Assignment: The required output is every line from the beginning of the entries below through the line that includes "case store by", copied exactly.

** Information shown follows **

-- ==== Sys2Proof/Machine/State.lean ====
section
/-! DEFINITION. The state of the Norbin module as plain data, and the state after reset.
Registers of the BAR0 windows stand in one sparse register file (State.regs, layouts in
Sys2Proof/Machine/Regs.lean); every other piece of state has a field of its own below.
Sparse maps read as the type's reset value where nothing is listed. -/

namespace Sys2Proof.Machine

/-- A memory a write can target: the stacks by physical address (Table 8.1), the case store by
physical case address (Table 7.2), or the store of one logical cluster. -/
inductive Space where
  | stack
  | case
  | store (c : Nat)
  deriving DecidableEq, Repr

/-- A masked byte write to a module memory: bits of mask are replaced by those of val. -/
structure PWrite where
  sp : Space
  addr : Nat
  mask : Byte
  val : Byte
  deriving DecidableEq, Repr

/-- A masked byte write to a cluster's tile registers; addr = 32,768 × tile + 256 × row + byte. -/
structure TWrite where
  addr : Nat
  mask : Byte
  val : Byte
  deriving DecidableEq, Repr

/-- One accumulator element: a 120-bit field and three sticky flags (chapter 5, R147). -/
structure Acc where
  field : BitVec 120 := 0
  infP : Bool := false
  infN : Bool := false
  nan : Bool := false
  deriving DecidableEq, Repr

/-- Kind of the last accumulating instruction into a bank (Table 5.4). -/
inductive BankKind where
  | exact
  | float
  | anchored
  deriving DecidableEq, Repr

/-- One accumulator bank: element (r, c) under key 128r + c, the kind and the anchor (R153). -/
structure Bank where
  elems : SMap Acc := []
  kind : BankKind := .exact
  anchor : Int := 0
  deriving DecidableEq, Repr

/-- One open hardware loop (R96 to R100). -/
structure LoopLevel where
  first : Nat
  len : Nat
  count : Nat
  i : Nat
  deriving DecidableEq, Repr

/-- One entry of an engine's instruction queue: an instruction word with its index (R105, R106). -/
structure QWord where
  idx : Nat
  lo : W64
  hi : W64
  deriving DecidableEq, Repr

/-- A wait: fabric time and cycle at which it began, how often the cluster's clock had been slowed by then, and which
conditions were last found unmet (1 the first, 2 the second, 3 both) (R461). -/
structure Held where
  began : Nat
  cyc : Nat
  slowed : Nat
  unmet : Nat
  deriving DecidableEq, Repr

/-- One instruction stream of a cluster (R72, R76). -/
structure Stream where
  live : Bool := false
  /-- Index of the next instruction. -/
  pc : Nat := 0
  /-- LAST of the kernel header. -/
  last : Nat := 0
  /-- Open loops, innermost first. -/
  loops : List LoopLevel := []
  /-- The engine's instruction queue, oldest first (Table 3.11). -/
  queue : List QWord := []
  /-- First cycle of the cluster in which the next instruction may issue (R81). -/
  nextCc : Nat := 0
  /-- The wait that holds the next instruction. -/
  held : Option Held := none
  /-- First cycle of issue after an acquire whose condition held (R277). -/
  acq : Option Nat := none
  deriving DecidableEq, Repr

/-- An issued ME, VE or RU instruction that has not reached static completion (R81). -/
structure Flight where
  eng : Nat
  opc : Nat
  w : IWord
  idx : Nat
  it : Nat
  issueNs : Nat
  issueCc : Nat
  /-- First cycle after the read interval (R121). -/
  readEnd : Nat
  /-- Cycle of static completion. -/
  due : Nat
  /-- Tile bytes the instruction reads, as (start, length) ranges; the bytes it could read under another mask row
  (R182); and what it has read of them. -/
  reads : List (Nat × Nat)
  span : List (Nat × Nat)
  src : Mem
  /-- Words that take their value after the write of a producer still in flight: word, and the producer's engine
  and cycle of issue (R83). -/
  news : List (Nat × Nat × Nat) := []
  /-- The bank as the instruction found it, the issue cycle of the instruction in flight it found it from, and the
  bank as it leaves it (R122). -/
  bankIn : Option (Nat × Bank)
  bankPrev : Option Nat := none
  bankOut : Option (Nat × Bank)
  out : List TWrite
  /-- Counter values written at completion, with their counters (R179, R183, R185). -/
  counts : List (Nat × Nat)
  fault : Option Nat
  /-- Counter value the instruction reads (R183 to R185), and the issue cycle of the instruction in flight that it was
  forwarded from (R184). -/
  cin : Nat
  cinFrom : Option Nat := none
  /-- Writes to words that it may read, of which R86 records the latest to one that it reads: engine code, instruction
  index, cycle at which it takes effect, and the words. -/
  met : List (Nat × Nat × Nat × List Nat)
  /-- Words that have been read: they take no later write (R83, R121). -/
  kept : List Nat := []
  deriving DecidableEq, Repr

/-- A range the tracker of R84 holds for an MV or imposition operation. -/
structure TRange where
  tile : Bool
  lo : Nat
  len : Nat
  write : Bool
  deriving DecidableEq, Repr

/-- A forme descriptor as captured by FDEF: its eight words (Table 7.1). -/
structure Forme where
  w0 : W64 := 0
  w1 : W64 := 0
  w2 : W64 := 0
  w3 : W64 := 0
  w4 : W64 := 0
  w5 : W64 := 0
  w6 : W64 := 0
  w7 : W64 := 0
  deriving DecidableEq, Repr

/-- One byte a LOAD moves: tile byte and bits, source byte (none for fill) and its value at issue, and the bits of it
that are carried, the others being written as 0. -/
structure LoadByte where
  ta : Nat
  mask : Byte
  src : Option (Space × Nat)
  old : Byte
  bits : Byte := 0xFF
  deriving DecidableEq, Repr

/-- What a remote RWRITE or RFINAL sends when send staging accepts it: tile and block, forme, route entry, write
group, opcode and ARG of its frames (R332, R335). -/
structure RemoteW where
  td : Nat
  block : Nat
  forme : Forme
  route : W64
  group : Nat
  opc : Nat
  arg : Nat
  deriving DecidableEq, Repr

/-- An issued MV instruction whose signal has not yet acted (R82, R93). -/
structure MvOp where
  seq : Nat
  opc : Nat
  w : IWord
  idx : Nat
  it : Nat
  issueNs : Nat
  /-- True once the operation has completed and only its turn to signal is awaited; the first cycle in which it may
  signal (R93, R119). -/
  done : Bool := false
  due : Nat := 0
  fault : Option Nat := none
  ranges : List TRange := []
  loads : List LoadByte := []
  /-- Lines a LOAD fetches into the read cache; none of them is kept after an invalidation (R276). -/
  fills : List (Space × Nat) := []
  /-- Lines a LOAD found in the read cache, and whether one of them was fetched as poison (R275, R399). -/
  hits : List (Space × Nat) := []
  poison : Bool := false
  writes : List PWrite := []
  /-- Tile byte from which each write takes its value, and the bits of it that are carried (R139, R142). -/
  tsrc : List (Nat × Byte) := []
  /-- A remote operation: its link, and a WGANN's frame, or a write with the tile bytes it sends as they were at
  issue (R332, R338). -/
  link : Option Nat := none
  frames : List Frame := []
  remote : Option RemoteW := none
  sent : List (Nat × Byte) := []
  /-- Write group, the announced count (WGANN), and the flag an RFINAL sets: die, flag, granted. -/
  group : Option Nat := none
  announce : Option Nat := none
  finalFlag : Option (Nat × Nat × Bool) := none
  clearFlag : Option (Nat × Nat) := none
  /-- NBCMD: channel key 16n + m of its list. -/
  list : Option Nat := none
  /-- IMP: imposition engine that runs it. -/
  imp : Option Nat := none
  deriving DecidableEq, Repr

/-- A captured imposition operation in a share (R191, R203). -/
structure ImpOp where
  seq : Nat
  idx : Nat
  code : Nat
  nop : Bool
  fault : Option Nat
  part : Nat
  d0 : W64
  d1 : W64
  /-- The other words of the captured descriptor (R203). -/
  more : List W64 := []
  src : Forme
  dst : Forme
  ix : Forme
  ssc : Forme
  dsc : Forme
  ranges : List TRange
  /-- Units already moved, and how many there are once the operation has started. -/
  pos : Nat
  total : Option Nat
  /-- Row under way in GATHER, SCATTER and SCATTERADD: destination and source row, the source elements read so far
  and, in SCATTERADD, those of the destination (R208, R210). -/
  row : Option (Nat × Nat) := none
  codes : List (Option (Nat × Nat)) := []
  prior : List (Nat × Nat) := []
  /-- SCATTERADD: exact sums so far by destination row and piece of it (R209). -/
  accs : SMap (List Val) := []
  /-- What earlier turns have spent on the unit that comes next (R131, R132), and whether the bytes read are the ones
  counted (Table 4.13). -/
  credit : Nat := 0
  byRead : Bool := false
  /-- The step that issued it. -/
  slot : Nat
  deriving DecidableEq, Repr

/-- One line of a cluster's read cache, as it was fetched (R275); the list holds the most recently used first. -/
structure CacheLine where
  sp : Space
  line : Nat
  bytes : List Byte
  poison : Bool := false
  deriving DecidableEq, Repr

/-- One logical cluster (Table 1.2). -/
structure Cluster where
  streams : SMap Stream := []
  /-- Partition, slot of the step the cluster runs. -/
  run : Option (Nat × Nat) := none
  sycs : SMap Nat := []
  /-- Increments not yet visible: (counter, first cycle in which waits see it) (Table 3.8). -/
  sycFresh : List (Nat × Nat) := []
  /-- Engine code of the last signaller of a counter, plus 1 (Table 18.5, WHOM). -/
  sycBy : SMap Nat := []
  tiles : Mem := []
  store : Mem := []
  imem : Mem := []
  banks : SMap Bank := []
  /-- Issue cycle, plus 1, of the instruction that left each bank as it stands (R122). -/
  bankAt : SMap Nat := []
  flight : List Flight := []
  mv : List MvOp := []
  mvSeq : Nat := 0
  shares : SMap (List ImpOp) := []
  formes : SMap (Option Forme) := []
  /-- Read cache SIZE in effect, 0 to 8 (R278), and its lines. -/
  rcSize : Nat := 0
  cache : List CacheLine := []
  /-- Write groups of this cluster whose RFINAL is issued and not reported released (R283). -/
  openGroups : List Nat := []
  /-- Bytes held in the cluster's send staging on the I-die (R334). -/
  staged : Nat := 0
  /-- Cycles delivered (R464), ps left of the current cycle, and stretch in ps per cycle (R436). -/
  cyc : Nat := 0
  left : Nat := 0
  stretch : Nat := 0
  /-- Ticks in which the clock stood or was stretched (Table 18.5, STR), and cycles that events 1 to 3 have counted
  already (R465). -/
  slowed : Nat := 0
  counted : List (Nat × Nat) := []
  /-- First fabric time at which a step may issue here: 4 ns after the last step that ran here (R67). -/
  freeAt : Nat := 0
  deriving DecidableEq, Repr

/-- One change of a die flag: its value before, and the cycle counts of the 32 clusters at the change, from
which Table 3.8 counts. -/
structure FlagChange where
  old : Bool
  cycs : List Nat
  deriving DecidableEq, Repr

/-- One die flag: its value on the board, who changed it last (Table 18.5: 0-31 cluster, 32 exchange,
33 RFINAL, 34 host, 63 unknown), and its changes, oldest first, that some cluster may not yet see (R94, R280). -/
structure DieFlag where
  val : Bool := false
  who : Nat := 63
  changes : List FlagChange := []
  deriving DecidableEq, Repr

/-- The clock of a C-die itself, which its imposition engines run on: cycles delivered, ps left of the current
cycle, and stretch in ps per cycle (R131, R436). -/
structure DieClk where
  cyc : Nat := 0
  left : Nat := 0
  stretch : Nat := 0
  deriving DecidableEq, Repr

/-- States of a stack channel (R217). -/
inductive ChState where
  | memory
  | processor
  | toMemory
  | toProcessor
  | recoding
  deriving DecidableEq, Repr

/-- One near-bank unit of a data die (Table 8.7). V elements 0 to 127 are V0 to V7. -/
structure Nbu where
  v : SMap (BitVec 16) := []
  acc : SMap W32 := []
  dotr : W32 := 0
  pr : W32 := 0
  maxr : W32 := 0xFF800000
  sumr : W32 := 0
  deriving DecidableEq, Repr

/-- One slot of a channel's merge unit (R242). -/
structure MergeSlot where
  max : W32 := 0xFF800000
  sum : W32 := 0
  vec : SMap W32 := []
  deriving DecidableEq, Repr

/-- A near-bank command that has started and not ended (R233). Times in sixteenths of a ns. -/
structure NbRun where
  bank : Option Nat
  slot : Option Nat
  /-- It holds the stack bus; what follows its bus transfer lasts (SEND's fold, STI's burst with its first row
  closed); the first and last rows of STI's burst, plus 1, and 0 in other commands. -/
  onBus : Bool
  next : Nat
  row : Nat := 0
  lastRow : Nat := 0
  /-- End of the present phase. -/
  due : Nat
  isPutc : Bool
  /-- PUTC: the bytes to be written to the issuing cluster's store when it ends. -/
  puts : List PWrite
  /-- Compute burst: the ns it was started at. -/
  burst : Option Nat
  deriving DecidableEq, Repr

/-- A list accepted by a channel and not yet completed (R233, R234). -/
structure NbList where
  cluster : Nat
  seq : Nat
  part : Nat
  addr : Nat
  len : Nat
  /-- When its turn began, in sixteenths of a ns (R233). -/
  turn : Option Nat := none
  arrived : Bool := false
  /-- Since when the power rules alone have held its next command. -/
  powHeld : Option Nat := none
  /-- The list's bytes, copied when its turn comes. -/
  bytes : List Byte := []
  /-- Next command: line and place in it. -/
  line : Nat := 0
  q : Nat := 0
  ended : Bool := false
  running : List NbRun := []
  addrSt : Bool := false
  ueSt : Bool := false
  wbSt : Bool := false
  first : Nat := 0
  /-- FULL_CH when the list started (R222). -/
  fullCh : Nat := 16
  deriving DecidableEq, Repr

/-- A compute burst, kept for the power rules of Table 8.10: its end, none while it runs; its row activates, each
with the number of data dies, from die 0 on, that make it; the one die of a burst that acts on one alone. -/
structure Burst where
  bank : Nat
  start : Nat
  stop : Option Nat
  activates : List (Nat × Nat)
  die : Option Nat
  deriving DecidableEq, Repr

/-- One stack channel. -/
structure Chan where
  state : ChState := .memory
  /-- Mode-switch entry in progress: its WLIMIT, and when its work ends once that has begun (ns). -/
  switch : Option (Nat × Option Nat) := none
  wlimit : Nat := 0
  /-- Marked row segments, rising: (bank × 9,216 + row) × 8 + segment (R248). -/
  dirty : List Nat := []
  /-- NBU of bank b on data die d under key 16b + d. -/
  nbus : SMap Nbu := []
  slots : SMap MergeSlot := []
  lists : List NbList := []
  /-- Open row of a bank, plus 1 (R235). -/
  openRow : SMap Nat := []
  bursts : List Burst := []
  refreshing : Option Nat := none
  deriving DecidableEq, Repr

/-- Phases of a slot (R46). -/
inductive Phase where
  | step
  | modesw
  | duties
  | maint
  | background
  | finished
  deriving DecidableEq, Repr

/-- One exchange window of a running slot (R53, R337). -/
structure WinRun where
  /-- The window entry's words as the slot found them. -/
  w0 : W64 := 0
  w1 : W64 := 0
  bytes : Nat := 0
  opened : Bool := false
  closed : Bool := false
  /-- A send window whose BYTES are used (R338), and one whose data travels unscheduled (R62). -/
  full : Bool := false
  unsched : Bool := false
  deriving DecidableEq, Repr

** End of Information shown **

Answer:
-- ==== Sys2Proof/Machine/State.lean ====
section
/-! DEFINITION. The state of the Norbin module as plain data, and the state after reset.
Registers of the BAR0 windows stand in one sparse register file (State.regs, layouts in
Sys2Proof/Machine/Regs.lean); every other piece of state has a field of its own below.
Sparse maps read as the type's reset value where nothing is listed. -/

namespace Sys2Proof.Machine

/-- A memory a write can target: the stacks by physical address (Table 8.1), the case store by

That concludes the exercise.